Obhoyaronno’s focus, in contrast, is on science-based, humane population control. “We have successfully vaccinated and sterilised 60% of the dog population,” Rubaiya Ahmad proudly reports. Every single sterilised dog has been microchipped, providing a verifiable, irrefutable record of their work — a necessary defence against the local authorities who had previously attempted mass culling. The success of the Catch, Neuter, Vaccinate, Return (CNVR) programme, which has already led to locals reporting a calmer breeding season and a near absence of puppies, proves that the scientific approach works. But the battle is constant. “The problem of St. Martin's is not the dogs. The Island dogs are a very small part of the ecosystem. It's the people."
People travel to this beautiful, fragile island only to perform the same detrimental behaviour they exhibit in their local neighbourhood park. “They call it their right,” She explains. “We think as taxpayers, we have the right to go and litter an island. This is who we are.”
The new restrictions introduced by the government for the reopening season attempt to curb that problem. The tourists need to keep in mind that St. Martin's Island is not just a tourist destination. It is the permanent, fragile home to a delicate coral ecosystem, nesting sea turtles, and a local community. Tourists visiting this season must adopt the mindset of being a respectful guest in someone else’s house, where the rules are not arbitrary limitations, but essential for the hosts' survival and well-being. By limiting your footprint, adhering strictly to the daily visitor cap and coded entry, and prioritising silence and cleanliness, you show necessary deference to the natural inhabitants, ensuring that this unique, recovering sanctuary is not loved to death, but preserved for the future.
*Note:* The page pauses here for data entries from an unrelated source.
/-- R124 for one record. -/
def secOk (sc : List Byte) (heads : Tab HeadCfg) (r : List Byte) : Bool :=
  let n := fieldLE r 3 1
  let c := parseSec r
  let used := (List.range 16).all fun i =>
    let w := fieldLE r (4 + 2 * i) 2
    if i < n then decide (w < 1024) && heads.any fun h => h.1 == w % 512 else w == 0
  decide (fieldLE r 0 2 < 512) && bitsNat (fieldLE r 2 1) 6 1 == 0 && inRange 1 16 n && used &&
  distinct (c.ends.map (·.1)) && (parseAuth sc).getD c.auth 0 != 0

def parseSecs (sc : List Byte) : Tab SecCfg := (secRecs sc).map fun r => (fieldLE r 0 2, parseSec r)

/-- R124. -/
def secsOk (sc : List Byte) : Bool :=
  let heads := parseHeads sc
  let ends := (parseSecs sc).flatMap fun s => s.2.ends.map (·.1)
  decide (nsecOf sc ≤ 512) && rising ((secRecs sc).map fun r => fieldLE r 0 2) && (secRecs sc).all (secOk sc heads) &&
  ends.all fun h => decide ((ends.filter (· == h)).length ≤ 4)

/-- A list of section numbers in 2-byte slots. -/
def secList (r : List Byte) (off n : Nat) : List Nat := (List.range n).map fun i => fieldLE r (off + 2 * i) 2

def parseGrp (r : List Byte) : GrpCfg :=
  { enc := bitsNat (fieldLE r 1 1) 0 1 == 1, guard := bitsNat (fieldLE r 1 1) 1 1 == 1
    trust := secList r 4 (min 24 (fieldLE r 2 1))
    profiles := (List.range (min 4 (fieldLE r 3 1))).map fun p => secList r (56 + 16 * p) (min 8 (fieldLE r (52 + p) 1))
    encScale := fieldLE r 120 4, win := fieldLE r 124 2, aEnv := fieldLE r 126 2, vTol := fieldLE r 128 2
    tDly := fieldLE r 130 2, vStill := fieldLE r 132 2, tStill := fieldLE r 134 2, tSs1 := fieldLE r 136 2
    tFb := fieldLE r 138 2 }

/-- A list in use names configured sections, and the rest of its slots are zero. -/
def secListOk (secs : Tab SecCfg) (r : List Byte) (off n cap : Nat) : Bool :=
  ((secList r off n).all fun x => secs.any fun s => s.1 == x) && allZero (slice r (off + 2 * n) (2 * (cap - n)))

/-- R250 for one record. -/
def grpOk (secs : Tab SecCfg) (r : List Byte) : Bool :=
  let c := parseGrp r
  let np := fieldLE r 3 1
  let clr := (List.range 4).all fun p =>
    let n := fieldLE r (52 + p) 1
    decide (n ≤ 8) && (decide (p < np) || n == 0) && secListOk secs r (56 + 16 * p) n 8
  decide (fieldLE r 0 1 < 16) && decide (fieldLE r 1 1 < 4) && decide (fieldLE r 2 1 ≤ 24) && inRange 1 4 np &&
  secListOk secs r 4 (fieldLE r 2 1) 24 && clr && inRange 100 500000 c.encScale && inRange 4 256 c.win &&
  inRange 10 10000 c.aEnv && decide (c.vTol ≤ 2000) && decide (c.tDly ≤ 2000) && inRange 1 100 c.vStill &&
  inRange 10 1000 c.tStill && inRange 100 60000 c.tSs1 && inRange 10 500 c.tFb && decide (c.tDly + c.tStill ≤ c.tSs1) &&
  allZero (slice r 140 4)

def parseGrps (sc : List Byte) : Tab GrpCfg := (grpRecs sc).map fun r => (fieldLE r 0 1, parseGrp r)

def rstgOf (sc : List Byte) : Nat := bitsNat (fieldLE sc 5 1) 0 4

/-- R250. -/
def grpsOk (sc : List Byte) : Bool :=
  let secs := parseSecs sc
  let nums := (grpRecs sc).map fun r => fieldLE r 0 1
  decide (nsgOf sc ≤ 16) && rising nums && (grpRecs sc).all (grpOk secs) && (nums.isEmpty || nums.contains (rstgOf sc))

/-! ### The parameter block (R308) -/

def nparamOf (pb : List Byte) : Nat := fieldLE pb 0 2
def nlinesOf (pb : List Byte) : Nat := fieldLE pb 2 1
def nextOf (pb : List Byte) : Nat := fieldLE pb 3 1
def extRecs (pb : List Byte) : List (List Byte) := records pb 4 8 (nextOf pb)
def paramRecs (pb : List Byte) : List (List Byte) := records pb (4 + 8 * nextOf pb) 16 (nparamOf pb)
def lineRecs (pb : List Byte) : List (List Byte) :=
  records pb (4 + 8 * nextOf pb + 16 * nparamOf pb) 34 (nlinesOf pb)

def parseParam (r : List Byte) : ParamCfg :=
  { signed := bitsNat (fieldLE r 2 1) 0 1 == 1, min := word32 r 4, max := word32 r 8, dflt := word32 r 12 }

def parseParams (pb : List Byte) : Tab ParamCfg := (paramRecs pb).map fun r => (fieldLE r 0 2, parseParam r)

/-- Length, counts, PID order and reserved bits (code 0x20). -/
def pbFormatOk (pb : List Byte) : Bool :=
  decide (4 ≤ pb.length) && decide (nparamOf pb ≤ 511) && decide (nlinesOf pb ≤ 32) && decide (nextOf pb ≤ 16) &&
  pb.length == 4 + 8 * nextOf pb + 16 * nparamOf pb + 34 * nlinesOf pb &&
  rising ((paramRecs pb).map fun r => fieldLE r 0 2) && ((paramRecs pb).all fun r => decide (fieldLE r 2 2 < 2)) &&
  ((extRecs pb).all fun r => allZero (slice r 5 3)) &&
  (lineRecs pb).all fun r =>
    inRange 1 16 (fieldLE r 0 1) && fieldLE r 1 1 == 0 &&
    allZero (slice r (2 + 2 * fieldLE r 0 1) (32 - 2 * fieldLE r 0 1))

/-- MIN, MAX and DEFAULT in order (code 0x21). -/
def paramLimitOk (c : ParamCfg) : Bool :=
  (if c.signed then decide (c.min.toInt ≤ c.max.toInt) else decide (c.min.toNat ≤ c.max.toNat)) && paramInRange c c.dflt

/-- A parameter's limits as numbers. -/
def paramLimits (c : ParamCfg) : Int × Int :=
  if c.signed then (c.min.toInt, c.max.toInt) else ((c.min.toNat : Int), (c.max.toNat : Int))

/-- A parameter exists with limits inside a range. -/
def paramWithin (ps : Tab ParamCfg) (pid : Nat) (lo hi : Int) : Bool :=
  ps.any fun p => p.1 == pid && decide (lo ≤ (paramLimits p.2).1) && decide ((paramLimits p.2).2 ≤ hi)

def parseLine (r : List Byte) : List Nat := secList r 2 (min 16 (fieldLE r 0 1))

/-- Deck lines (code 0x22, R297). -/
def deckOk (sc pb : List Byte) : Bool :=
  let secs := parseSecs sc
  let ps := parseParams pb
  (lineRecs pb).zipIdx.all fun r =>
    ((parseLine r.1).all fun x => secs.any fun s => s.1 == x) &&
    paramWithin ps (0x100 + r.2) 1 65535 && paramWithin ps (0x140 + r.2) (-32768) 32767

def parseExt (r : List Byte) : Nat × Nat × Nat := (fieldLE r 0 2, fieldLE r 2 2, fieldLE r 4 1)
Ahmad believes that large-scale tourism and island conservation are fundamentally incompatible on an island this small and fragile. “Globally, you don't find island-based mass tourism in such small geographical areas. If 8,000 people go there every day, they will exhaust it.” Her vision is radically different, and she advocates for research-based tourism. “For those who want to study marine biology, marine science. We have a fantastic marine museum. That is what will give the island financial stability without destruction."
As the conversation turns from policy to public opinion, Rubaiya Ahmad offers a final opinion, “It’s a tough thing that people just have to hear. Learn something else. Do something that actually has an impact,” she insists. “Science is available. This is what experts are saying. This is what I have seen first-hand.”